▶ [REQUIREMENT]: Which lines in the data below contain the word "checkFailed"? Copy each of them.

▬▬▬▬▬▬

/-- A code set passes or fails its check; one that passes is accumulated (R87, R89, R122, R123). `patched` gives the exact values of
patched columns. In a marked step it is no statistic: it gives no shadow sample and triggers no calibration (R106). -/
def Dev.settle (d : Dev) (k : Nat) (ev : Eval) (parts : List PartValues) (patched : List (Nat × Int × Int)) : Dev :=
  let t := d.tile k
  let c := k / 64
  let lt := 64 * c + (d.logicalOf k).getD 0
  let res := (d.table lt).residues
  let r := fun (i g : Nat) => SMap.get 0 res (4 * i + g)
  let q2 := checkQ2 t.qSq
  let fails := if ev.vec.transposed then [] else parts.flatMap fun p =>
    (if p.1.skip then [] else failedGroups true p.1.half ev.vec.a r d.tolSigma q2 ev.classes p.2.1)
      ++ failedGroups false p.1.half ev.vec.a r d.tolSigma q2 ev.classes p.2.2
  if fails.isEmpty then
    let sum := fun (f : PartValues → List Int) (j : Nat) => (parts.map fun p => (f p).getD j 0).sum
    let H := sum (fun p => p.2.1)
    let L := sum (fun p => p.2.2)
    let d := if ev.reevals = 0 then d else d.countC c CC.chkCleared ev.reevals
    let P := if ev.vec.transposed then
        -- physical rows back to their logical rows; a mapped-out row's code is discarded (R63)
        (List.range 512).map fun i =>
          let row := match t.rowMap.find? (fun e => e.2 == i) with | some e => 512 + e.1 | none => i
          16 * H row + L row
      else (List.range 512).map fun j => 16 * H j + L j
    let d := d.addPartials c lt ev.vec P
    if d.markedAt c then d
    else
      let d := match parts with
        | [p] => if ev.split || ev.vec.transposed then d else d.shadowPass k ev p.1 patched
        | _ => d
      d.driftTrigger k
  else d.checkFailed k ev fails

/-- Judges an unsplit forward evaluation (R101). -/
def Dev.judgeForward (d : Dev) (k : Nat) (ev : Eval) (p : Part) : Dev :=
  let c := k / 64
  let H := p.pu true ev.classes
  let L := p.pu false ev.classes
  let clips := p.clips 516
  let cls := fun (j : Nat) => ev.classes.getD j 0
  let x1 := (p.clips 520).any (fun j => cls j == 0)
  let d := (if x1 then d.countC c CC.tileClipX1 else d).recordPeaks k ev.vec H L
  if p.refClip then
    let dir := fun (codes : List Nat) (low : Bool) => [516, 517, 518, 519].filterMap fun j =>
      let v := codes.getD j 128
      if isClip v then some ((j - 516, low, v == 0, true), (0 : Int)) else none
    d.checkFailed k ev ((if p.skip then [] else dir p.codesH false) ++ dir p.codesL true)
  else if x1 then
    let d := d.countC c CC.tileSplitObserved
    let d := d.updTile k fun t => { t with splitSeen := if t.splitSeen.contains ev.vec.layer then t.splitSeen else ev.vec.layer :: t.splitSeen }
    d.order k { ev with kind := .normal, split := true, observed := true, classes := List.replicate 520 0 }
  else
    let newCls := (List.range 516).map fun j =>
      if clips.contains j then 0 else replayClass (max (p.dH.getD j 0).natAbs (p.dL.getD j 0).natAbs) (codeWeight (cls j))
    let replay : Eval := { ev with kind := .replay, replayed := true, classes := newCls ++ ev.classes.drop 516 }
    if clips.length > d.clipN ∧ !ev.replayed then (d.countC c CC.arithReplayClip).order k replay
    else
      let d := if clips.isEmpty then d else d.countC c CC.arithColPatch clips.length
      let under := ((List.range 512).filter fun j =>
        cls j != 3 && decide ((p.dH.getD j 0).natAbs ≤ 880) && decide ((p.dL.getD j 0).natAbs ≤ 880)).length
      let band := decide (d.bandU > 0) && decide (under > d.bandU)
      let room := decide (2 * (d.pairLate c ev.vec.layer + 192) ≤ d.guardOf c ev.vec.layer)
      if band && !ev.replayed && room then (d.countC c CC.arithReplayBand).order k replay
      else
        let d := if band then d.countC c CC.arithBandAccept else d
        if clips.isEmpty then d.settle k ev [(p, H, L)] []
        else
          let lt := 64 * c + (d.logicalOf k).getD 0
          let d := d.forAll clips fun d j => d.lookup c (.imageCol lt j)
          d.updTile k fun t => { t with settling := t.settling ++ [{ ev := ev, part := p, patches := clips, patched := [] }] }

/-- Judges an unsplit transposed evaluation by the rows that hold a logical row: no patch, no band check (R63, R104). -/
def Dev.judgeTransposed (d : Dev) (k : Nat) (ev : Eval) (p : Part) : Dev :=
  let c := k / 64
  let live := (d.tile k).liveRows
  let keep := fun (xs : List Int) => (xs.zipWith columnPu ev.classes).zipIdx.map fun x => if live.contains x.2 then x.1 else 0
  let H := keep p.dH
  let L := keep p.dL
  let clips := (p.clips 520).filter live.contains
  let d := d.recordPeaks k ev.vec H L
  if clips.any (fun j => ev.classes.getD j 0 == 0) then
    ((d.countC c CC.tileClipX1).countC c CC.tileSplitObserved).order k
      { ev with kind := .normal, split := true, observed := true, classes := List.replicate 520 0 }
  else if clips.isEmpty then d.settle k ev [(p, H, L)] []
  else if ev.replayed then d.checkFailed k ev [((8, false, false, false), 0)]
  else
    let newCls := (List.range 520).map fun j =>
      if clips.contains j then 0
      else replayClass (max (p.dH.getD j 0).natAbs (p.dL.getD j 0).natAbs) (codeWeight (ev.classes.getD j 0))
    (d.countC c CC.arithReplayClip).order k { ev with kind := .replay, replayed := true, classes := newCls }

▬▬▬▬▬▬

▶ [EXPECTED ANSWER]:
  else d.checkFailed k ev fails
    d.checkFailed k ev ((if p.skip then [] else dir p.codesH false) ++ dir p.codesL true)
  else if ev.replayed then d.checkFailed k ev [((8, false, false, false), 0)]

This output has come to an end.